You can also avail the facility of naming a nominee. In case of death of both the subscriber and their spouse, the nominee can receive the entire corpus amount.

  • Opportunity for unorganised sector

This scheme caters to citizens employed in unorganised sectors. It helps in alleviating their financial worries and enabling them to become financially independent in their life after retirement.

Penalties for defaulting your APY payment

In case you are unable to pay and there is no sufficient account balance for auto-debit, your bank will levy some additional charge in the form of a penalty as follows:

  • In case you need to contribute ₹100 per month, a penalty of ₹1 will be applicable.
  • If you contribute anything between ₹101 to ₹500 per month, penalty of ₹2 will be applicable.
  • A penalty of ₹5 will be applicable in case you contribute something between ₹501 to ₹1,000 every month.
  • In case your contribution is above ₹1,001 every month, a penalty of ₹10 is applicable.

Where does your money go?

Here’s how funds collected from all subscribers are invested: 

Government securities: minimum 45% and maximum of 50%.

  • Debt securities and term deposits of bank: minimum  35% and maximum of 45%.
  • Equities and instruments related to it: minimum of 5% and maximum of 15%.
  • Money Market Instruments: Maximum of 5%.
  • Asset-Backed Securities etc: Maximum of 5%.

How can you withdraw from Atal Pension Scheme?

60; however, exit is possible in case of terminal diseases or death. Following are the actual exit scenarios:

  • You need to go to the bank and apply for full annuitisation of your pension when you turn 60.
  • In case of an unfortunate death of beneficiary or extraordinary circumstances like terminal sickness, you can exit the scheme before you turn 60. In case you die before you turn 60, your spouse will receive the entire corpus or have the option to continue making contributions until end of the tenure.
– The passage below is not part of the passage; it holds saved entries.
/-! ### Die.put -/

@[simp] theorem Die.put_fuses (f : Fld) (v : Nat) : (d.put f v).fuses = d.fuses := rfl
@[simp] theorem Die.put_dieId (f : Fld) (v : Nat) : (d.put f v).dieId = d.dieId := rfl
@[simp] theorem Die.put_pkgId (f : Fld) (v : Nat) : (d.put f v).pkgId = d.pkgId := rfl
@[simp] theorem Die.put_freeCtr (f : Fld) (v : Nat) : (d.put f v).freeCtr = d.freeCtr := rfl
@[simp] theorem Die.put_clk (f : Fld) (v : Nat) : (d.put f v).clk = d.clk := rfl
@[simp] theorem Die.put_clkInTick (f : Fld) (v : Nat) : (d.put f v).clkInTick = d.clkInTick := rfl
@[simp] theorem Die.put_tick (f : Fld) (v : Nat) : (d.put f v).tick = d.tick := rfl
@[simp] theorem Die.put_cores (f : Fld) (v : Nat) : (d.put f v).cores = d.cores := rfl
@[simp] theorem Die.put_ru (f : Fld) (v : Nat) : (d.put f v).ru = d.ru := rfl
@[simp] theorem Die.put_sync (f : Fld) (v : Nat) : (d.put f v).sync = d.sync := rfl
@[simp] theorem Die.put_launches (f : Fld) (v : Nat) : (d.put f v).launches = d.launches := rfl
@[simp] theorem Die.put_pkts (f : Fld) (v : Nat) : (d.put f v).pkts = d.pkts := rfl
@[simp] theorem Die.put_cp (f : Fld) (v : Nat) : (d.put f v).cp = d.cp := rfl
@[simp] theorem Die.put_cache (f : Fld) (v : Nat) : (d.put f v).cache = d.cache := rfl
@[simp] theorem Die.put_mem (f : Fld) (v : Nat) : (d.put f v).mem = d.mem := rfl
@[simp] theorem Die.put_tr (f : Fld) (v : Nat) : (d.put f v).tr = d.tr := rfl
@[simp] theorem Die.put_host (f : Fld) (v : Nat) : (d.put f v).host = d.host := rfl
@[simp] theorem Die.put_ports (f : Fld) (v : Nat) : (d.put f v).ports = d.ports := rfl
@[simp] theorem Die.put_parts (f : Fld) (v : Nat) : (d.put f v).parts = d.parts := rfl
@[simp] theorem Die.put_fault (f : Fld) (v : Nat) : (d.put f v).fault = d.fault := rfl
@[simp] theorem Die.put_power (f : Fld) (v : Nat) : (d.put f v).power = d.power := rfl
@[simp] theorem Die.put_boot (f : Fld) (v : Nat) : (d.put f v).boot = d.boot := rfl
@[simp] theorem Die.put_pins (f : Fld) (v : Nat) : (d.put f v).pins = d.pins := rfl
@[simp] theorem Die.put_out (f : Fld) (v : Nat) : (d.put f v).out = d.out := rfl

/-! ### Die.putB -/

@[simp] theorem Die.putB_fuses (f : Fld) (v : Bool) : (d.putB f v).fuses = d.fuses := rfl
@[simp] theorem Die.putB_dieId (f : Fld) (v : Bool) : (d.putB f v).dieId = d.dieId := rfl
@[simp] theorem Die.putB_pkgId (f : Fld) (v : Bool) : (d.putB f v).pkgId = d.pkgId := rfl
@[simp] theorem Die.putB_freeCtr (f : Fld) (v : Bool) : (d.putB f v).freeCtr = d.freeCtr := rfl
@[simp] theorem Die.putB_clk (f : Fld) (v : Bool) : (d.putB f v).clk = d.clk := rfl
@[simp] theorem Die.putB_clkInTick (f : Fld) (v : Bool) : (d.putB f v).clkInTick = d.clkInTick := rfl
@[simp] theorem Die.putB_tick (f : Fld) (v : Bool) : (d.putB f v).tick = d.tick := rfl
@[simp] theorem Die.putB_cores (f : Fld) (v : Bool) : (d.putB f v).cores = d.cores := rfl
@[simp] theorem Die.putB_ru (f : Fld) (v : Bool) : (d.putB f v).ru = d.ru := rfl
@[simp] theorem Die.putB_sync (f : Fld) (v : Bool) : (d.putB f v).sync = d.sync := rfl
@[simp] theorem Die.putB_launches (f : Fld) (v : Bool) : (d.putB f v).launches = d.launches := rfl
@[simp] theorem Die.putB_pkts (f : Fld) (v : Bool) : (d.putB f v).pkts = d.pkts := rfl
@[simp] theorem Die.putB_cp (f : Fld) (v : Bool) : (d.putB f v).cp = d.cp := rfl
@[simp] theorem Die.putB_cache (f : Fld) (v : Bool) : (d.putB f v).cache = d.cache := rfl
@[simp] theorem Die.putB_mem (f : Fld) (v : Bool) : (d.putB f v).mem = d.mem := rfl
@[simp] theorem Die.putB_tr (f : Fld) (v : Bool) : (d.putB f v).tr = d.tr := rfl
@[simp] theorem Die.putB_host (f : Fld) (v : Bool) : (d.putB f v).host = d.host := rfl
@[simp] theorem Die.putB_ports (f : Fld) (v : Bool) : (d.putB f v).ports = d.ports := rfl
@[simp] theorem Die.putB_parts (f : Fld) (v : Bool) : (d.putB f v).parts = d.parts := rfl
@[simp] theorem Die.putB_fault (f : Fld) (v : Bool) : (d.putB f v).fault = d.fault := rfl
@[simp] theorem Die.putB_power (f : Fld) (v : Bool) : (d.putB f v).power = d.power := rfl
@[simp] theorem Die.putB_boot (f : Fld) (v : Bool) : (d.putB f v).boot = d.boot := rfl
@[simp] theorem Die.putB_pins (f : Fld) (v : Bool) : (d.putB f v).pins = d.pins := rfl
@[simp] theorem Die.putB_out (f : Fld) (v : Bool) : (d.putB f v).out = d.out := rfl

/-! ### Die.count -/

@[simp] theorem Die.count_fuses (f : Fld) (n : Nat) : (d.count f n).fuses = d.fuses := rfl
@[simp] theorem Die.count_dieId (f : Fld) (n : Nat) : (d.count f n).dieId = d.dieId := rfl
@[simp] theorem Die.count_pkgId (f : Fld) (n : Nat) : (d.count f n).pkgId = d.pkgId := rfl
@[simp] theorem Die.count_freeCtr (f : Fld) (n : Nat) : (d.count f n).freeCtr = d.freeCtr := rfl
@[simp] theorem Die.count_clk (f : Fld) (n : Nat) : (d.count f n).clk = d.clk := rfl
@[simp] theorem Die.count_clkInTick (f : Fld) (n : Nat) : (d.count f n).clkInTick = d.clkInTick := rfl
@[simp] theorem Die.count_tick (f : Fld) (n : Nat) : (d.count f n).tick = d.tick := rfl
@[simp] theorem Die.count_cores (f : Fld) (n : Nat) : (d.count f n).cores = d.cores := rfl
@[simp] theorem Die.count_ru (f : Fld) (n : Nat) : (d.count f n).ru = d.ru := rfl
@[simp] theorem Die.count_sync (f : Fld) (n : Nat) : (d.count f n).sync = d.sync := rfl
@[simp] theorem Die.count_launches (f : Fld) (n : Nat) : (d.count f n).launches = d.launches := rfl
@[simp] theorem Die.count_pkts (f : Fld) (n : Nat) : (d.count f n).pkts = d.pkts := rfl
@[simp] theorem Die.count_cp (f : Fld) (n : Nat) : (d.count f n).cp = d.cp := rfl
@[simp] theorem Die.count_cache (f : Fld) (n : Nat) : (d.count f n).cache = d.cache := rfl
@[simp] theorem Die.count_mem (f : Fld) (n : Nat) : (d.count f n).mem = d.mem := rfl
@[simp] theorem Die.count_tr (f : Fld) (n : Nat) : (d.count f n).tr = d.tr := rfl
@[simp] theorem Die.count_host (f : Fld) (n : Nat) : (d.count f n).host = d.host := rfl
@[simp] theorem Die.count_ports (f : Fld) (n : Nat) : (d.count f n).ports = d.ports := rfl
@[simp] theorem Die.count_parts (f : Fld) (n : Nat) : (d.count f n).parts = d.parts := rfl
@[simp] theorem Die.count_fault (f : Fld) (n : Nat) : (d.count f n).fault = d.fault := rfl
@[simp] theorem Die.count_power (f : Fld) (n : Nat) : (d.count f n).power = d.power := rfl
@[simp] theorem Die.count_boot (f : Fld) (n : Nat) : (d.count f n).boot = d.boot := rfl
@[simp] theorem Die.count_pins (f : Fld) (n : Nat) : (d.count f n).pins = d.pins := rfl
@[simp] theorem Die.count_out (f : Fld) (n : Nat) : (d.count f n).out = d.out := rfl

/-! ### Die.setCore -/

@[simp] theorem Die.setCore_fuses (c : CoreIx) (k : Core) : (d.setCore c k).fuses = d.fuses := rfl
@[simp] theorem Die.setCore_dieId (c : CoreIx) (k : Core) : (d.setCore c k).dieId = d.dieId := rfl
@[simp] theorem Die.setCore_pkgId (c : CoreIx) (k : Core) : (d.setCore c k).pkgId = d.pkgId := rfl
@[simp] theorem Die.setCore_regs (c : CoreIx) (k : Core) : (d.setCore c k).regs = d.regs := rfl
@[simp] theorem Die.setCore_freeCtr (c : CoreIx) (k : Core) : (d.setCore c k).freeCtr = d.freeCtr := rfl
@[simp] theorem Die.setCore_clk (c : CoreIx) (k : Core) : (d.setCore c k).clk = d.clk := rfl
@[simp] theorem Die.setCore_clkInTick (c : CoreIx) (k : Core) : (d.setCore c k).clkInTick = d.clkInTick := rfl
@[simp] theorem Die.setCore_tick (c : CoreIx) (k : Core) : (d.setCore c k).tick = d.tick := rfl
@[simp] theorem Die.setCore_ru (c : CoreIx) (k : Core) : (d.setCore c k).ru = d.ru := rfl
@[simp] theorem Die.setCore_sync (c : CoreIx) (k : Core) : (d.setCore c k).sync = d.sync := rfl
@[simp] theorem Die.setCore_launches (c : CoreIx) (k : Core) : (d.setCore c k).launches = d.launches := rfl
@[simp] theorem Die.setCore_pkts (c : CoreIx) (k : Core) : (d.setCore c k).pkts = d.pkts := rfl
@[simp] theorem Die.setCore_cp (c : CoreIx) (k : Core) : (d.setCore c k).cp = d.cp := rfl
@[simp] theorem Die.setCore_cache (c : CoreIx) (k : Core) : (d.setCore c k).cache = d.cache := rfl
@[simp] theorem Die.setCore_mem (c : CoreIx) (k : Core) : (d.setCore c k).mem = d.mem := rfl
@[simp] theorem Die.setCore_tr (c : CoreIx) (k : Core) : (d.setCore c k).tr = d.tr := rfl
@[simp] theorem Die.setCore_host (c : CoreIx) (k : Core) : (d.setCore c k).host = d.host := rfl
@[simp] theorem Die.setCore_ports (c : CoreIx) (k : Core) : (d.setCore c k).ports = d.ports := rfl
@[simp] theorem Die.setCore_parts (c : CoreIx) (k : Core) : (d.setCore c k).parts = d.parts := rfl
@[simp] theorem Die.setCore_fault (c : CoreIx) (k : Core) : (d.setCore c k).fault = d.fault := rfl
@[simp] theorem Die.setCore_power (c : CoreIx) (k : Core) : (d.setCore c k).power = d.power := rfl
@[simp] theorem Die.setCore_boot (c : CoreIx) (k : Core) : (d.setCore c k).boot = d.boot := rfl
@[simp] theorem Die.setCore_pins (c : CoreIx) (k : Core) : (d.setCore c k).pins = d.pins := rfl
@[simp] theorem Die.setCore_out (c : CoreIx) (k : Core) : (d.setCore c k).out = d.out := rfl

/-! ### Die.emit -/

@[simp] theorem Die.emit_fuses (o : Out) : (d.emit o).fuses = d.fuses := rfl
@[simp] theorem Die.emit_dieId (o : Out) : (d.emit o).dieId = d.dieId := rfl
@[simp] theorem Die.emit_pkgId (o : Out) : (d.emit o).pkgId = d.pkgId := rfl
@[simp] theorem Die.emit_regs (o : Out) : (d.emit o).regs = d.regs := rfl
@[simp] theorem Die.emit_freeCtr (o : Out) : (d.emit o).freeCtr = d.freeCtr := rfl
@[simp] theorem Die.emit_clk (o : Out) : (d.emit o).clk = d.clk := rfl
@[simp] theorem Die.emit_clkInTick (o : Out) : (d.emit o).clkInTick = d.clkInTick := rfl
@[simp] theorem Die.emit_tick (o : Out) : (d.emit o).tick = d.tick := rfl
@[simp] theorem Die.emit_cores (o : Out) : (d.emit o).cores = d.cores := rfl
@[simp] theorem Die.emit_ru (o : Out) : (d.emit o).ru = d.ru := rfl
@[simp] theorem Die.emit_sync (o : Out) : (d.emit o).sync = d.sync := rfl
@[simp] theorem Die.emit_launches (o : Out) : (d.emit o).launches = d.launches := rfl
@[simp] theorem Die.emit_pkts (o : Out) : (d.emit o).pkts = d.pkts := rfl
@[simp] theorem Die.emit_cp (o : Out) : (d.emit o).cp = d.cp := rfl
@[simp] theorem Die.emit_cache (o : Out) : (d.emit o).cache = d.cache := rfl
@[simp] theorem Die.emit_mem (o : Out) : (d.emit o).mem = d.mem := rfl
@[simp] theorem Die.emit_tr (o : Out) : (d.emit o).tr = d.tr := rfl
@[simp] theorem Die.emit_host (o : Out) : (d.emit o).host = d.host := rfl
@[simp] theorem Die.emit_ports (o : Out) : (d.emit o).ports = d.ports := rfl
@[simp] theorem Die.emit_parts (o : Out) : (d.emit o).parts = d.parts := rfl
@[simp] theorem Die.emit_fault (o : Out) : (d.emit o).fault = d.fault := rfl
@[simp] theorem Die.emit_power (o : Out) : (d.emit o).power = d.power := rfl
@[simp] theorem Die.emit_boot (o : Out) : (d.emit o).boot = d.boot := rfl
@[simp] theorem Die.emit_pins (o : Out) : (d.emit o).pins = d.pins := rfl
@[simp] theorem Die.emit_out (o : Out) : (d.emit o).out = d.out ++ [o] := rfl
A if you and your spouse both die, your nominee will receive the corpus.

Tax Benefits of Atal Pension Yojana

Atal Pension Yojana is a government-sponsored pension scheme. Therefore, it offers tax exemption benefits according to section 80C of the Income Tax Act of 1961. 

As per section 80CCD (1), government allows a maximum exemption of ₹1.5 lakh. As per section 80CCD(1B), an additional exemption of ₹50,000 for your contribution to the scheme is also allowed.

Takeaway

Atal Pension Yojana works as a tool to plan your finances for your old age. It is like a jackpot plan for employees of the unorganised sectors as they get an opportunity to reap the benefits of pension after retirement by investing an amount which is affordable for all. 

This social security scheme can work wonders for people who wish to put aside a portion of their earnings for better use in their future.